Ilustrasi (Foto: Istimewa/internet)
RIAU1.COM - Dokter spesialis jantung dan pembuluh darah, dr.Berlian Idris Sp.JP(K), FIHA, MPH, DSc dengan tegas menolak Omnibus law RUU Cipta Kerja yang telah resmi disahkan di rapat paripurna DPR kemarin.
Penolakan ini disampaikannya melalui akun media sosial Twitter miliknya @berlianidris, Selasa, 6 Oktober 2020.
Dia menolak lantaran tenaga kesehatan juga akan terkena imbas dari RUU Cipta Kerja tersebut. Itu lantaran dia menganggap dokter dan lainnya masuk dalam kategori buruh di dunia tenaga kerja.
" Saya buruh di RS tempat saya bekerja. Setiap buruh pasti terdampak UU Cipta Kerja. #tolakomnisbuslaw," tulisnya.
Netizen yang mengikuti akun media sosial Twitter miliknya kebanyakan menyetujui cuitannya itu. Bahkan diantaranya memuji komentarnya karena tak malu mengakui bahwa dirinya adalah buruh.
" Agree. Selama msh terima gaji bulanan dr tempat kita bekerja, kita adalah Buruh. Setiap buruh pasti terdampak UU cilaka," tulis akun @SbastianHakim.
" Setuju, selama masih bekerja dengan orang intinya tetap buruh.
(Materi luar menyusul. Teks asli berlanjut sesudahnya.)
theorem takeWrite_ok (addr : BitVec 24) (data : Byte) (h : Ok s w t) : Ok s w (takeWrite addr data t) := by
  unfold takeWrite
  dsimp only
  split
  · exact h
  · have k := takeAccess_ok (some data) addr h
    split
    · exact answer_ok _ (raiseOpt_ok _ _ k)
    · rename_i hm
      have hp : t.mount.phase = .done := h.phase_done (by
        intro c
        rw [c] at hm
        cases hm)
      split
      · exact answer_ok _ (raise_ok _ _ k)
      · rename_i hr
        refine stageWrite_ok _ _ _ hp (fun _ => ⟨hp, fun c => ?_⟩) k
        unfold writeRefused at hr
        repeat' split at hr
        all_goals try cases hr
        rename_i hn
        rw [show isOnce (takeAccess (some data) addr t) (lineOf addr) = true from c] at hn
        simp only [Bool.true_and, Bool.not_eq_true', Bool.not_eq_false] at hn
        exact of_decide_eq_true hn

theorem releaseStrobe_ok (h : Ok s w t) : Ok s w (releaseStrobe t) := by
  unfold releaseStrobe
  exact setAccess_ok _ (fun c => nomatch c) h

/-- The clock may move on inside the event. -/
theorem OkC.at_time (h : Ok s w t) (n : Nat) : Ok { s with now := n } w { t with now := n } := { h with now := rfl }

theorem waitExpires_ok (h : Ok s w t) : ∃ n, s.now ≤ n ∧ Ok { s with now := n } w (waitExpires t) := by
  unfold waitExpires
  split
  · split
    · rename_i st li why hp
      refine ⟨max t.now (st + li), h.now ▸ Nat.le_max_left _ _, ?_⟩
      have h1 := h.at_time (max t.now (st + li))
      dsimp only
      split
      · exact raise_ok _ _ (answer_ok _ h1)
      · exact raise_ok _ _ (answer_ok _ h1)
    · exact ⟨s.now, Nat.le_refl _, h⟩
  · exact ⟨s.now, Nat.le_refl _, h⟩

/-! ### Requests -/

theorem reply_ok (code : ReplyCode) (data : List Byte) (hk : Ok s w t) : Ok s w (reply code data t) := by
  unfold reply
  repeat' first
    | with_reducible assumption

theorem shortRequest_ok (r : Request) {f : State → State} (hf : ∀ u, Ok s w u → Ok s w (f u)) (h : Ok s w t) :
    Ok s w (shortRequest r f t) := by
  unfold shortRequest
  split
  · exact hf _ h
  · exact reply_ok _ _ h

theorem longRequest_ok (r : Request) (refuses : State → Option ReplyCode) {f : State → State}
    (hf : accepts t.mode r = true → ∀ u, u.mode = t.mode → Ok s w u → Ok s w (f u)) (h : Ok s w t) :
    Ok s w (longRequest r refuses f t) := by
  unfold longRequest
  split
  · rename_i ha
    split
    · exact reply_ok _ _ h
    · split
      · exact reply_ok _ _ h
      · exact hf ha (reply .accepted [] t) rfl (reply_ok _ _ h)
  · exact reply_ok _ _ h

theorem occupy_ok (c : LongCmd) (hk : Ok s w t) : Ok s w (occupy c t) := by
  unfold occupy
  repeat' first
    | with_reducible assumption

theorem replyRecord_ok (record : List (Option Byte)) (hk : Ok s w t) : Ok s w (replyRecord record t) := by
  unfold replyRecord
  repeat' first
    | with_reducible assumption | with_reducible apply takeFree_ok | with_reducible apply reply_ok

theorem dropFaults_ok (m : Nat) (h : Ok s w t) : Ok s w (dropFaults m t) :=
  { h with faults := ⟨le_trans (by simp [dropFaults]) h.faults.1, fun r hr => h.faults.2 r (List.mem_of_mem_drop hr)⟩ }

theorem shiftOut_ok (n : Nat) (h : Ok s w t) : Ok s w (shiftOut n t) := h

theorem badFrame_ok (bytes : List Byte) (h : Ok s w t) : Ok s w (badFrame bytes t) := by
  unfold badFrame
  split
  · exact reply_ok _ _ (shiftOut_ok _ h)
  · exact shortRequest_ok _ (fun u hu => reply_ok _ _ hu) (shiftOut_ok _ h)
  · exact h
  · exact h

/-! ### Maintenance -/

theorem fetchFrame_ok (clocked : Nat) (hk : Ok s w t) : Ok s w (fetchFrame clocked t) := by
  have h := shiftOut_ok clocked hk
  unfold fetchFrame fetched
  split
  · split <;> exact h
  · exact h

theorem getStatus_ok (hk : Ok s w t) : Ok s w (getStatus t) := by
  unfold getStatus
  try dsimp only
  repeat' first
    | with_reducible assumption | with_reducible apply replyRecord_ok

theorem getFaults_ok (n : Byte) (hk : Ok s w t) : Ok s w (getFaults n t) := by
  unfold getFaults
  try dsimp only
  repeat' first
    | with_reducible assumption | with_reducible apply reply_ok | with_reducible apply dropFaults_ok
    | with_reducible apply replyRecord_ok | split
Buruh pada bidangnya masing2," tulis @roticoklatt_.
" Selama tangan masih dibawah, apapun pangkatnya, berapapun gajinya, tetaplah BURUH!!!," jelas @ArekBetek.
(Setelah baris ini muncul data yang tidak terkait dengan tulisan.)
-- ==== Sys2Proof/Tests/Slice0.lean ====
section
/-! SUPPORT. Tests: an ill-formed command for each check of WellFormed, the events of the spec's worked sequences one at a time, and, for each
statement with hypotheses, a theorem `witness_<statement>` with states and operands that meet them. -/
namespace Sys2Proof.Tests

set_option Elab.async false

open Sys2Proof Sys2Proof.Machine

/-! ### WellFormed -/

/-- A LINE record of a line, with a payload of one byte throughout. -/
def lineRec (line seq stamps : Nat) (byte : Byte) : SlotContent := .record .line line seq stamps (List.replicate 64 byte)

/-- A slot whose header check passes, with a number of bit errors. -/
def slot (errors : Nat) (c : SlotContent) : RawSlot := ⟨100, true, errors, c⟩

/-- A slot whose header check fails. -/
def unreadable : RawSlot := ⟨100, false, 0, .eraseStamp 1 0⟩

/-- A slot that is erased. -/
def blankSlot : RawSlot := ⟨0, false, 0, .eraseStamp 1 0⟩

/-- An all-ERASED page. -/
def blankPage : List RawSlot := List.replicate 16 blankSlot

theorem test_wf_die : (Instr.dieResetReady 4).wf = false ∧ (Instr.dieResetReady 3).wf = true := by decide +kernel

theorem test_wf_line : (Instr.readFillAnswer 0 (slot 0 (lineRec 262144 1 0 0))).wf = false ∧
    (Instr.readFillAnswer 0 (slot 0 (lineRec 262143 1 0 0))).wf = true := by decide +kernel

theorem test_wf_seq : (Instr.readFillAnswer 0 (slot 0 (lineRec 0 0 0 0))).wf = false ∧
    (Instr.readFillAnswer 0 (slot 0 (lineRec 0 (2 ^ 40) 0 0))).wf = false := by decide +kernel

theorem test_wf_stamps : (Instr.copyReadAnswer 0 (slot 0 (lineRec 0 1 9 0))).wf = false := by decide +kernel

theorem test_wf_payload : (Instr.directReadAnswer 0 (slot 0 (.record .line 0 1 0 [0]))).wf = false ∧
    (Instr.directReadAnswer 0 (slot 0 (.record .trim 0 1 0 [0]))).wf = false ∧
    (Instr.directReadAnswer 0 (slot 0 (.record .trim 0 1 1 []))).wf = false := by decide +kernel

theorem test_wf_eraseStamp : (Instr.scrubReadAnswer 0 (slot 0 (.eraseStamp 0 0))).wf = false ∧
    (Instr.scrubReadAnswer 0 (slot 0 (.eraseStamp (2 ^ 32) 0))).wf = false ∧
    (Instr.scrubReadAnswer 0 (slot 0 (.eraseStamp 1 (2 ^ 32)))).wf = false := by decide +kernel

theorem test_wf_openStamp : (Instr.scrubReadAnswer 0 (slot 0 (.openStamp .hostLog 0 ⟨0, 2⟩))).wf = false ∧
    (Instr.scrubReadAnswer 0 (slot 0 (.openStamp .hostLog 1 ⟨0, 256⟩))).wf = false := by decide +kernel

theorem test_wf_identity : (Instr.scrubReadAnswer 0 (slot 0 (.identity .update .a 64 0 1))).wf = false ∧
    (Instr.scrubReadAnswer 0 (slot 0 (.identity .update .a 1 16 1))).wf = false ∧
    (Instr.scrubReadAnswer 0 (slot 0 (.identity .update .a 1 0 0))).wf = false := by decide +kernel

theorem test_wf_page : (Instr.scanReadAnswer 0 (List.replicate 15 blankSlot)).wf = false ∧
    (Instr.classifyReadAnswer 0 blankPage).wf = true := by decide +kernel

theorem test_wf_idContent : (Instr.identityReadAnswer blankPage (.descriptor 1 (List.replicate 9 ⟨.plain, 0, 1⟩))).wf = false ∧
    (Instr.identityReadAnswer blankPage (.update [1, 1] [])).wf = false ∧
    (Instr.identityReadAnswer blankPage (.update [8] [])).wf = false ∧
    (Instr.identityReadAnswer blankPage (.update [] [⟨0, 5⟩, ⟨0, 5⟩])).wf = false ∧
    (Instr.identityReadAnswer blankPage (.update [] ((List.range 129).map fun k => ⟨0, k⟩))).wf = false := by
  decide +kernel

theorem test_wf_format : (Instr.format (List.replicate 37 ⟨0, 0, 1⟩) true).wf = false := by decide +kernel

/-! ### States of the worked sequences -/

/-- The example region table (1.2.1), with its first two regions. -/
def twoRegions : List Region := [⟨.plain, 0, 131072⟩, ⟨.once, 131072, 4096⟩]

/-- A die that is READY with nothing to do. -/
def readyDie : DieRec := { DieRec.unused with state := .ready }

/-- ACTIVE with one die, every entry FREE and 30 blocks FREE. -/
def active : State :=
  drive { State.reset with
    mode := .active
    regions := twoRegions
    commit := { State.reset.commit with seq := some 813 }
    freeList := (List.range 30).map fun k => ⟨0, k + 10⟩
    dies := readyDie :: List.replicate 3 DieRec.unused
    diesInUse := 1
    ident := { State.reset.ident with descriptor := some ⟨1, 1, twoRegions⟩, counter := 1, remembered := some 1 }
    mount := { State.reset.mount with phase := .done, diesPresent := 1 } }

/-- The next state of a command. -/
def after (c : Instr) (s : State) : State :=
  match exec c s with
  | .next t => t
  | _ => s

/-- The next state of several commands, each step one command. -/
def run (l : List Instr) (s : State) : State := l.foldl (fun t c => after c t) s

/-- A block record at rest. -/
def blockIn (st : BlockState) (valid close erase : Nat) : BlockRec :=
  { state := st, valid := valid, eraseCount := some erase, closeSeq := some close, readers := 0, work := .none }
Dikutip dari tirto.id, Pasal yang bermasalah tentang ketenagakerjaan di RUU Cipta Kerja diantarannya adalah Pasar 77A.
Pasal ini memungkinkan peningkatan waktu kerja lembur untuk sektor tertentu. Pengusaha dapat memberlakukan waktu kerja yang melebihi ketentuan sebagaimana dimaksud dalam Pasal 77 ayat (2) untuk jenis pekerjaan atau sektor usaha tertentu.
Kemudian Pasal 88C. RUU Cipta Kerja juga menambahkan pasal 88C yang menghapuskan upah minimum Kota/Kabupaten (UMK) sebagai dasar upah minimum pekerja.
Hal ini dapat menyebabkan pengenaan upah minimum yang dipukul rata di semua kota dan kabupaten, terlepas dari perbedaan biaya hidup setiap daerah.
Lalu Pasal 88D. Dalam RUU Cipta Kerja, tingkat inflasi tidak lagi menjadi pertimbangan dalam menetapkan upah minimum.
Berlanjut ke Pasal 91. Pasal 91 dari UU Ketenagakerjaan dihapus. Pasal ini memuat tentang kewajiban pengusaha untuk membayar upah pekerja dengan gaji yang sesuai dengan standar upah minimum dalam peraturan perundang-undangan.
Kemudian Pasal 93. Ayat 2 RUU Cipta Kerja juga mengubah ketentuan cuti yang tertuang dalam pasal 93 ayat 2 UU Ketenagakerjaan. RUU ini menghapus cuti khusus atau izin tak masuk saat haid hari pertama bagi perempuan (a).